I knew the second I saw his picture that he was my son. I still remember scrolling through my facebook feed when my heart drew me into the boy on the screen and with only seeing his hands I knew…
He was mine.
We were not looking to adopt and years before we would have been too scared to pursue the adoption of a special needs child; especially one with so many unknowns. But our journey had brought us to a place where we were no longer scared, in fact we rejoiced at the idea that this little boy could one day be a part of our family.
My husband and I had met in high school and although we were friends we were far from high school sweethearts. Our story was little more like, boy meets girl, boy likes girl and girl is mean to boy. But several years into college we reconnected and all the things that were important in high school didn’t seem so important any more. After eight months of long distance dating I moved hundreds of miles to marry that boy I once ignored in high school. We simply decided that we glorified God more together than we did apart.
Just over seven years later we found ourselves the proud parents of six beautiful children (three biological children and triplets born at 25 weeks, who we adopted domestically). We were also pursuing the adoption of four-year-old twins from Uganda. A couple months into that adoption we found out we were pregnant.
We were in complete shock but continued on our course trusting the Lord’s plans.
It was just a couple weeks before were scheduled to leave for Uganda that at a routine doctor’s appointment we were told our son had clubbed feet. Even saying the words clubbed feet was hard. Our triplets had introduced us to the medical world so we were all too familiar with the specialists, the waiting rooms and what it meant to be on a first name basis with our doctors.
We trusted in the Lord and stepped forward even in the moments when it seemed impossible.
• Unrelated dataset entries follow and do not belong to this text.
-- ==== Sys2Proof/Machine/Crc.lean ====
section
/-! DEFINITION. The CRC-8 of the FRM unit (spec/40_framer.md R90 to R92). -/

namespace Sys2Proof.Machine

/-- `CRC_POLY` = x⁸+x²+x+1 with the x⁸ term implicit (R7, R90). -/
def crcPoly : Byte := 0x07

/-- One iteration of the loop of R91: shift left, and reduce when a 1 left at the top. -/
def crcShift (x : Byte) : Byte :=
  if x.msb then (x <<< 1) ^^^ crcPoly else x <<< 1

/-- `crc_step(acc, b)`: eight iterations, most significant bit first (R91). -/
def crcStep (acc b : Byte) : Byte := crcShift^[8] (acc ^^^ b)

/-- The accumulator at the end of a byte-group that starts from `start` (R37, R92). -/
def crcAcc (start : Byte) (group : List Byte) : Byte := group.foldl crcStep start

/-- `crc8` of a byte-group: from `CRC_INIT`, with the final XOR by `CRC_XOROUT` (R92). -/
def crc8 (cfg : Config) (group : List Byte) : Byte := crcAcc cfg.crcInit group ^^^ cfg.crcXorOut

end Sys2Proof.Machine
end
I traveled to Uganda for a week and came home to care for the kids while my husband stayed for almost six weeks. It was while my husband was in Uganda that I headed back into that same doctor’s office only to overhear the word arthrogryposis. “It looks like he has arthrogryposis”, the doctor nonchalantly said the nurse in room.
The next several months were filled with doctor’s appointments, googling, support groups, tears, and finally a hospital stay. In June of 2012 our sweet boy was born. He was no longer a diagnosis, he was our son. Over the next year we would watch him blossom and fight and bring more joy to our family than we thought possible. We found ourselves traveling all over the US to see the best doctors in world. And the more we fought for him the more he surprised us. And the more he taught us.
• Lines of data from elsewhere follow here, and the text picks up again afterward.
-- ==== Sys2Proof/Machine/Step.lean ====
section
/-! DEFINITION. One step: the next host event is taken and served to completion (spec/20_memory.md R52, spec/10_state.md R34). -/

namespace Sys2Proof.Machine

/-- One step. Without an event the block waits (R210). A request runs the operation its opcode selects, or is refused with
`E_INVARIANT` when the opcode is reserved (R77). A reset resets (R210). -/
def step (s : State) : Host.Outcome State Fault Refusal :=
  match s.inbox with
  | [] => .next (idle s)
  | .request r :: rest =>
    match decode r with
    | some i => exec i (takeEvent rest s)
    | none => .next (rejectOpcode (takeEvent rest s))
  | .reset :: rest => .next (applyReset (takeEvent rest s))
  | .resetDuring r called :: rest => .next (resetDuring r called (takeEvent rest s))

/-- The state in which the next event is the request whose low `nbits` bits are `w` and whose other bits are 0 (log 4). -/
def State.withFetchWord (s : State) (nbits w : Nat) : State :=
  { s with inbox := .request (Request.ofBits (BitVec.ofNat 421 (w % 2 ^ nbits))) :: s.inbox }

end Sys2Proof.Machine
end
Arthrogryposis was no longer something that was scary or limiting, but rather something the Lord had used to make His name great. It was a way for us to see and recognize grace in every second of our lives. We didn’t wait to rejoice until our son took his first steps, we had the privilege of rejoicing with tears running down our face when he wiggled his fingers for the first time. We knew what it felt like to be prayed for by people all around the world while we sat in room waiting for the next surgery to be completed.
We knew God’s grace.
So, really it seemed almost natural when I scrolled through facebook that day…..that I would fall in love. The sweet boy in photo has perfectly curved wrists just like the little boy lying in my room sleeping. And if I looked closely enough I was sure I could see the tops of little casts that would correct clubbed feet. We were already in the trenches of doctor’s appointments, specialists, and daily therapy. I knew that if the Lord saw fit this boy would be a sweet completion to our already-full family.
His file was not ready and so the agency asked us to wait. So we did. We waited and we waited for almost two years before we got the call that his file was ready. In November of 2015 we began the process to adopt a sweet boy we had once only known as Desmond. As with most adoptions the process was long and hard but we knew the boy at the end of all the paperwork was worth every sacrifice. In October of 2015, I boarded a plane to meet the boy who stole my heart two years earlier.
Once we got home we started with all the typical doctors appointments that come along with a child with special needs. And really we are still in the trenches of figuring everything out. He went through one set of serial casting to correct his clubbed feet, a small surgery… and we have a summer scheduled full of doctors appointments. But every day this little boy brings so much joy and life to our family. He is not defined by his condition or by his accomplishments.
We rejoice in the great gift given to us and know he is beloved simply because he is a child of God.